Elsewhere, the farm sizes were bigger, varying from a few hundreds to thousands of hectares of land.
On the Mambilla plateau in the present-day Taraba State, Oyediji hinted that Abiola Farms got a 5,000- hectare farm dedicated to sunflower, cowpea, maize and upland rice production.
The 2,000 hectares of farm in Lafiagi, Kwara State, was intended for maize, upland rice and cowpea while another 100-hectare expanse of land in pockets of arable places in Etinan, Akwa Ibom, was for oil palm plantation.
In Eggua, Egbado North area of Ogun State, the 1,000-hectare land, originally intended for maize and cowpea, was converted to a farmland where “the first largest African fish farm was to start, but was stalled by Abiola’s imprisonment.
The crop project intended for Eggua was also affected by clay soil and waterlogging of the soil, which made mechanization difficult, particularly the use of soil preparation equipment.
Oyediji disclosed that the 25,000-ton capacity silo built at Lafiagi farm, and bought for about $400,000 in 1988, was meant to store maize for all season for the farm and other farms nearby “so that all growers can send their maize for off-season storage, for human and livestock use.”
For now, he said, nothing is being done at the Lafiagi farm, as the silo is “lying fallow.”
He, however, noted that Kola, Abiola’s first son, is “still interested in revamping the farms and is struggling to get facilities and foreign partners.”
An earlier attempt to get some South African investors did not work, he said, adding, “all pieces of equipment in the farms are still in serviceable conditions, and we are looking forward to partnerships” to revive the farm businesses.
Mrs. Hafsat Abiola-Costello, one of Abiola’s daughters, reflected on the demise of her father and his spirit of giving he left behind.
She said: “It is difficult to isolate one aspect in the life of a man of so many parts. Especially when for his kids, knowledge of his philanthropy — the work for which he was known in his lifetime and remembered beyond it — was acquired almost by osmosis.”
She recalled that her father taught them that by investing in others they were investing in themselves; and in giving, they receive.
Lagos businessman, Mr. Amaechi Kingsley, said: “It is a shame that 13 years after the death of MKO Abiola, there is no national monument in his honour.
“Besides the Polytechnic and Stadium named after him in Ogun State, what else has been paid as tribute to the man who laid down his life for the democracy we are enjoying?”

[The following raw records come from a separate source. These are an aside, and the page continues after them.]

-- ==== Sys2Proof/Machine/HostBus.lean ====
section
/-! DEFINITION. The host's side: the address map and bus accesses (20_memory R90 to R101), the register file as the host
reads and writes it (10_state R30 to R59), acceptance and refusal of a command word (60_exceptions R370 to R372) and the
soft reset (70_reset R402). -/
namespace Sys2Proof.Machine

/-! ### The address map (20_memory R92) -/

/-- The windows of the host address space. -/
inductive Window where
  | csr
  | trk (t : Track)
  | dec
  | bs
  | smp
  | ivl
  deriving DecidableEq, Repr

/-- The window of an address; `none` where it is unmapped (20_memory R92). -/
def windowAt (p : Params) (a : Nat) : Option Window :=
  if a ≤ 0xFFF then some .csr
  else if 0x10000 ≤ a ∧ a < 0x10000 + p.trackMax then some (.trk .t1)
  else if 0x10100 ≤ a ∧ a < 0x10100 + p.trackMax then some (.trk .t2)
  else if 0x10200 ≤ a ∧ a < 0x10200 + p.trackMax then some (.trk .t3)
  else if 0x100000 ≤ a ∧ a < 0x100000 + p.decMax then some .dec
  else if 0x200000 ≤ a ∧ a < 0x200000 + p.bsMax then some .bs
  else if 0x1000000 ≤ a ∧ a < 0x1000000 + 2 * p.nsMax then some .smp
  else if 0x2000000 ≤ a ∧ a < 0x2000000 + 4 * p.niMax then some .ivl
  else none

/-- The one access width of a window (20_memory R92, R93). -/
def Window.width : Window → Width
  | .csr => .word
  | .trk _ => .byte
  | .dec => .byte
  | .bs => .byte
  | .smp => .half
  | .ivl => .word

/-- The bytes of a host access width (20_memory R95). -/
def Width.bytes : Width → Nat
  | .byte => 1
  | .half => 2
  | .word => 4

/-- The window an access reaches; `none` is a bus error: unmapped, of another width than the window's, or misaligned
(20_memory R94). -/
def accessedWindow (p : Params) (a : Word) (n : Width) : Option Window :=
  match windowAt p a.toNat with
  | some w => if w.width = n ∧ a.toNat % n.bytes = 0 then some w else none
  | none => none

/-! ### Reading (10_state R30, 20_memory R95, R98) -/

/-- `CTRL` as the host reads it (10_state R32); SRST reads 0. -/
def Ctrl.toWord (c : Ctrl) : Word := 0#16 ++ c.maxAtt ++ 0#6 ++ BitVec.ofBool c.irqEn ++ BitVec.ofBool c.vcDis

/-- `RESPi` (10_state R47). -/
def State.respWord (s : State) (i : Nat) : Word :=
  wordOfBytes (s.respByte (4 * i)) (s.respByte (4 * i + 1)) (s.respByte (4 * i + 2)) (s.respByte (4 * i + 3))

/-- The register at an offset of the CSR window; a reserved offset reads 0 (10_state R30, R31). -/
def State.readCsr (s : State) (offset : Nat) : Word :=
  let c := s.csr
  match offset with
  | 0x00 => c.ctrl.toWord
  | 0x04 => c.cmd
  | 0x08 => c.status.toWord
  | 0x0C => c.freqThres.setWidth 32
  | 0x10 => c.silThres.setWidth 32
  | 0x14 => c.nsamp
  | 0x18 => c.npeak
  | 0x1C => c.nint
  | 0x20 => c.zerobl
  | 0x24 => c.bslen
  | 0x28 => c.declen
  | 0x2C => c.bitidx
  | 0x30 => (BitVec.ofBool c.bitval).setWidth 32
  | 0x34 => 0#16 ++ c.byteOut ++ c.byteIn
  | 0x38 => 0#23 ++ BitVec.ofBool c.xchk ++ c.xrxlen ++ c.xtxlen
  | 0x3C => c.xpay0
  | 0x40 => c.xpay1
  | 0x44 => c.resplen.setWidth 32
  | 0x48 => s.respWord 0
  | 0x4C => s.respWord 1
  | 0x50 => s.respWord 2
  | 0x54 => s.respWord 3
  | 0x60 => c.tk1.cap.setWidth 32
  | 0x64 => c.tk2.cap.setWidth 32
  | 0x68 => c.tk3.cap.setWidth 32
  | 0x70 => c.tk1.len.setWidth 32
  | 0x74 => c.tk2.len.setWidth 32
  | 0x78 => c.tk3.len.setWidth 32
  | 0x80 => c.tk1.wire.setWidth 32
  | 0x84 => c.tk2.wire.setWidth 32
  | 0x88 => c.tk3.wire.setWidth 32
  | _ => 0

/-- The cell at an address of a window, zero-extended (20_memory R92, R95). -/
def State.readCell (s : State) (w : Window) (a : Nat) : Word :=
  match w with
  | .csr => s.readCsr a
  | .trk t => (s.trk t (a - t.base)).setWidth 32
  | .dec => (s.dec (a - 0x100000)).setWidth 32
  | .bs => (byteOfBit (s.bs (a - 0x200000))).setWidth 32
  | .smp => (s.smp ((a - 0x1000000) / 2)).setWidth 32
  | .ivl => s.ivl ((a - 0x2000000) / 4)

/-- An unspecified value of an access width (20_memory R101). -/
def drawOfWidth (n : Width) (v : Word) : Word :=
  match n with
  | .byte => (v.setWidth 8).setWidth 32
  | .half => (v.setWidth 16).setWidth 32
  | .word => v

/-- What an access answers the host. -/
def State.reply (s : State) (data : Word) (busError : Bool) : State :=
  { s with busReply := some { data := data, busError := busError } }

/-- `MemRead(a, n)` (20_memory R95): a bus error answers 0; a memory window while BUSY answers a draw and sets HAZ. -/
def State.memRead (s : State) (a : Word) (n : Width) : State :=
  match accessedWindow s.params a n with
  | none => s.reply 0 true
  | some w =>
    if w ≠ .csr ∧ s.csr.status.busy then
      { s.setHaz.reply (drawOfWidth n (Config.busyRead s.draws)) false with draws := s.draws + 1 }
    else s.reply (s.readCell w a.toNat) false

/-! ### Issuing an operation (60_exceptions R370 to R372) -/

/-- Acceptance or refusal of the word `v` written to `CMD` while not BUSY (60_exceptions R370, R371, R373). -/
def State.issue (s : State) (v : Word) : State :=
  let s := s.withCsr { s.csr with cmd := v }
  if commandLegal v s then
    { s.withStatus s.csr.status.accepted with
      seq := if namesTransaction v then .txn v .start .empty else .run v }
  else s.withStatus s.csr.status.refused

/-- The soft reset (70_reset R402): every register takes its reset value, the sequencer is IDLE, the running operation is
abandoned without completion; the memories and the streams keep their contents (70_reset R403). -/
def State.softReset (s : State) : State := { s.withCsr csrAtReset with seq := .idle }

/-! ### Writing (10_state R30, 20_memory R95, R98, R100) -/

/-- A host write to a register while not BUSY (10_state R30 to R59); reserved offsets and read-only registers ignore it. -/
def State.writeCsr (s : State) (offset : Nat) (v : Word) : State :=
  let c := s.csr
  match offset with
  | 0x00 =>
    if v.getLsbD 2 then s.softReset
    else s.withCsr { c with
      ctrl := { vcDis := v.getLsbD 0, irqEn := v.getLsbD 1, maxAtt := v.extractLsb' 8 8 } }
  | 0x04 => s.issue v
  | 0x08 => s.withStatus (c.status.acknowledge v)
  | 0x0C => s.withCsr { c with freqThres := v.setWidth 8 }
  | 0x10 => s.withCsr { c with silThres := v.setWidth 16 }
  | 0x14 => s.withCsr { c with nsamp := v }
  | 0x1C => s.withCsr { c with nint := v }
  | 0x24 => s.withCsr { c with bslen := v }
  | 0x2C => s.withCsr { c with bitidx := v }
  | 0x30 => s.withCsr { c with bitval := v.getLsbD 0 }
  | 0x34 => s.withCsr { c with byteIn := v.setWidth 8 }
  | 0x38 => s.withCsr { c with
      xtxlen := v.extractLsb' 0 4, xrxlen := v.extractLsb' 4 4, xchk := v.getLsbD 8 }
  | 0x3C => s.withCsr { c with xpay0 := v }
  | 0x40 => s.withCsr { c with xpay1 := v }
  | 0x60 => s.withCsr { c with tk1 := { c.tk1 with cap := v.setWidth 8 } }
  | 0x64 => s.withCsr { c with tk2 := { c.tk2 with cap := v.setWidth 8 } }
  | 0x68 => s.withCsr { c with tk3 := { c.tk3 with cap := v.setWidth 8 } }
  | 0x70 => s.withCsr { c with tk1 := { c.tk1 with len := v.setWidth 8 } }
  | 0x74 => s.withCsr { c with tk2 := { c.tk2 with len := v.setWidth 8 } }
  | 0x78 => s.withCsr { c with tk3 := { c.tk3 with len := v.setWidth 8 } }
  | _ => s

/-- A host write to a cell while not BUSY: the value truncated to the cell width (20_memory R95); a `BS` cell keeps
bit 0 (20_memory R98) and a `SMP` cell `P_SAMPLE_W` bits. -/
def State.writeCell (s : State) (w : Window) (a : Nat) (v : Word) : State :=
  match w with
  | .csr => s.writeCsr a v
  | .trk _ => s.writeBytes a [v.setWidth 8]
  | .dec => s.writeBytes a [v.setWidth 8]
  | .bs => s.writeBytes a [byteOfBit (v.getLsbD 0)]
  | .smp => s.writeBytes a (bytesOfHalf (sampleCell s.params.sampleW (v.setWidth 16)))
  | .ivl => s.writeBytes a (bytesOfWord v)

/-- A host write while BUSY (20_memory R100): the W1C bits of `STATUS`, the soft reset and the overrun act; every other
write is dropped and sets HAZ (log entry 16). -/
def State.writeWhileBusy (s : State) (a : Nat) (v : Word) : State :=
  if a = 0x08 then s.withStatus (s.csr.status.acknowledge v)
  else if a = 0x00 ∧ v.getLsbD 2 then s.softReset
  else if a = 0x04 then s.setCmdOvr
  else s.setHaz

/-- `MemWrite(a, n, v)` (20_memory R95). -/
def State.memWrite (s : State) (a : Word) (n : Width) (v : Word) : State :=
  match accessedWindow s.params a n with
  | none => s.reply 0 true
  | some w =>
    if s.csr.status.busy then (s.writeWhileBusy a.toNat v).reply 0 false
    else (s.writeCell w a.toNat v).reply 0 false

/-- A host access takes effect (20_memory R95, R102). -/
def State.hostAccess (s : State) : Access → State
  | .read a n => s.memRead a n
  | .write a n v => s.memWrite a n v

/-- The device puts a byte on the stream (60_exceptions R381, 20_memory R109). -/
def State.deviceByte (s : State) (b : Byte) : State := { s with rx := s.rx ++ [b] }

/-! ### Fetching (10_state R60) -/

/-- What the block is executing: nothing when IDLE; the accepted command word; and, while a transaction is in the
`SendCmd` of a frame that the wire encoding lists, that frame (00_scope R3, log entry 13). -/
def State.fetched (s : State) : Option CodeWord :=
  match s.seq with
  | .idle => none
  | .run cmd => some (.command cmd)
  | .txn cmd p _ =>
    match p with
    | .frame w _ =>
      match decodeFrame w with
      | .ok _ => some (.frame w)
      | .error _ => some (.command cmd)
    | _ => some (.command cmd)

/-- Whether the next move is the block's: a compute operation moves when the agenda names the block or is empty; a
transaction looks at every event that is not the host's or the device's (60_exceptions R381 to R383). -/
def State.blockMoves (s : State) : Bool :=
  match s.event with
  | some (.host _) => false
  | some (.device _) => false
  | some .block => decide (s.seq ≠ .idle)
  | none => decide (s.seq ≠ .idle)
  | some _ =>
    match s.seq with
    | .txn _ _ _ => true
    | .run _ => false
    | .idle => false

end Sys2Proof.Machine
end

For Imeh Uka, the greatest beneficiary of Abiola’s struggle is former President Olusegun Obasanjo.
He noted that the campaign to write Abiola’s name in gold had been on the front burner since 1999, when Obasanjo began his first term as president, “yet the beneficiaries of the annulment (of June 12) had remained adamant, reaping where they did not sow.”

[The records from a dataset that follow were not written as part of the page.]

/-- The interrupt is `CTRL.IRQ_EN and STATUS.DONE`, and DONE rises only in a step that completes the running operation or
refuses a command (60_exceptions R376, R377, 10_state R40). -/
def Obligations.DoneRisesOnlyAtCompletionOrRefusal : Prop :=
  (∀ s : State, s.irq = true ↔ s.csr.ctrl.irqEn = true ∧ s.csr.status.done = true) ∧
  (∀ s t : State, step s = .next t → s.csr.status.done = false → t.csr.status.done = true →
    (s.seq ≠ .idle ∧ t.seq = .idle) ∨
    ((∃ v rest, s.agenda = .host (.write 0x04#32 .word v) :: rest) ∧ s.csr.status.busy = false ∧
      t.csr.status.errcode = .illegalCommand ∧ t.seq = s.seq))

/-- In `IDLE` the block executes nothing: a step in which neither the host nor the device moves changes nothing but
the agenda, and only a host write to `CMD` takes the block out of `IDLE` (70_reset R404). The agenda, and the step
with none, are the model's (log entries 1 and 2). -/
def Obligations.IdleWaitsForACommandWrite : Prop :=
  ∀ s : State, s.seq = .idle → s.fetched = none ∧
    ((∀ a, s.agenda.head? ≠ some (.host a)) → (∀ b, s.agenda.head? ≠ some (.device b)) →
      step s = .next { s with agenda := s.agenda.tail }) ∧
    ∀ t, step s = .next t → t.seq ≠ .idle →
      ∃ v rest, s.agenda = .host (.write 0x04#32 .word v) :: rest ∧ (t.seq = .run v ∨ t.seq = .txn v .start .empty)

/-! ### Control and BitBuffer operations -/

/-- NOP completes and does nothing else (45_control R350). -/
def Obligations.NopOnlyCompletes : Prop :=
  ∀ s : State, ∃ t, exec .nop s = .next t ∧ s.endsWith t s.csr .none ∧ s.sameMemory t ∧ s.sameStreams t

/-- GETBIT on each track: the bit `BITIDX` of the track, MSB-first, goes to `BITVAL`; an index past the stored length is a
RangeError that leaves `BITVAL`; nothing else changes (40_bitbuffer R160, R163). -/
def Obligations.GetbitReadsOneBit : Prop :=
  ∀ (s : State) (t : Track), ∃ u, exec (.getbit t.field) s = .next u ∧ s.sameMemory u ∧ s.sameStreams u ∧
    (s.csr.bitidx.toNat < 8 * (s.tk t).len.toNat →
      s.endsWith u { s.csr with bitval := s.trackBit t s.csr.bitidx.toNat } .none) ∧
    (8 * (s.tk t).len.toNat ≤ s.csr.bitidx.toNat → s.endsWith u s.csr .rangeError)

/-- SETBIT on each track: the bit `BITIDX` takes `BITVAL[0]`, the other seven bits of its byte and every other byte are
unchanged; an index past the stored length is a RangeError that writes nothing (40_bitbuffer R160, R164). -/
def Obligations.SetbitWritesOneBit : Prop :=
  ∀ (s : State) (t : Track), ∃ u, exec (.setbit t.field) s = .next u ∧ s.sameStreams u ∧
    (s.csr.bitidx.toNat < 8 * (s.tk t).len.toNat →
      s.endsWith u s.csr .none ∧
      s.sameMemoryOutside u (trkAddr t (s.csr.bitidx.toNat / 8)) 1 ∧
      ∀ k < 8, (u.trk t (s.csr.bitidx.toNat / 8)).getLsbD k =
        if k = 7 - s.csr.bitidx.toNat % 8 then s.csr.bitval
        else (s.trk t (s.csr.bitidx.toNat / 8)).getLsbD k) ∧
    (8 * (s.tk t).len.toNat ≤ s.csr.bitidx.toNat → s.endsWith u s.csr .rangeError ∧ s.sameMemory u)

/-- REVBYTE puts `BYTE_IN` with its bits in reverse order into `BYTE_OUT` (40_bitbuffer R161, R165). -/
def Obligations.RevbyteReflectsTheByte : Prop :=
  ∀ s : State, ∃ (t : State) (b : Byte), exec .revbyte s = .next t ∧
    (∀ k < 8, b.getLsbD k = s.csr.byteIn.getLsbD (7 - k)) ∧
    s.endsWith t { s.csr with byteOut := b } .none ∧ s.sameMemory t ∧ s.sameStreams t

/-- REVTRACK on each track: byte j becomes the bit-reversed byte `L - 1 - j`; no other byte changes (40_bitbuffer R162,
R166). -/
def Obligations.RevtrackReversesTheTrack : Prop :=
  ∀ (s : State) (t : Track), ∃ u, exec (.revtrack t.field) s = .next u ∧ s.endsWith u s.csr .none ∧
    s.sameStreams u ∧ s.sameMemoryOutside u (trkAddr t 0) (s.tk t).len.toNat ∧
    ∀ j < (s.tk t).len.toNat, ∀ k < 8,
      (u.trk t j).getLsbD k = (s.trk t ((s.tk t).len.toNat - 1 - j)).getLsbD (7 - k)

/-- UNPACK on each track: the bits of the track go to the bitstring memory, MSB-first in each byte, and their number to
`BSLEN`; no other cell changes (40_bitbuffer R160, R167). -/
def Obligations.UnpackCopiesTheBits : Prop :=
  ∀ (s : State) (t : Track), ∃ u, exec (.unpack t.field) s = .next u ∧
    s.endsWith u { s.csr with bslen := BitVec.ofNat 32 (8 * (s.tk t).len.toNat) } .none ∧
    s.sameStreams u ∧ s.sameMemoryOutside u (bsAddr 0) (8 * (s.tk t).len.toNat) ∧
    ∀ k < 8 * (s.tk t).len.toNat, u.bs k = s.trackBit t k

Olumide Joshua said Abiola’s spirit would continue to hunt national leaders, who failed to do the right thing.
On the contrary, Yinka Idowu, a Lagos resident, said Abiola deserved the ill treatment being meted to his memory by politicians and associates, “having failed to honour Pa Obafemi Awololo during his lifetime.”
“You see the difference between Awolowo and Abiola years after their death. When Abiola was alive, everybody was praising him; he was the man of the people. But after his death, many things began to unfold.
“For instance, we heard the reason we did not have mobile telecommunications before Obasanjo’s tenure in 1999 was because of Abiola’s misappropriation,” Idowu said.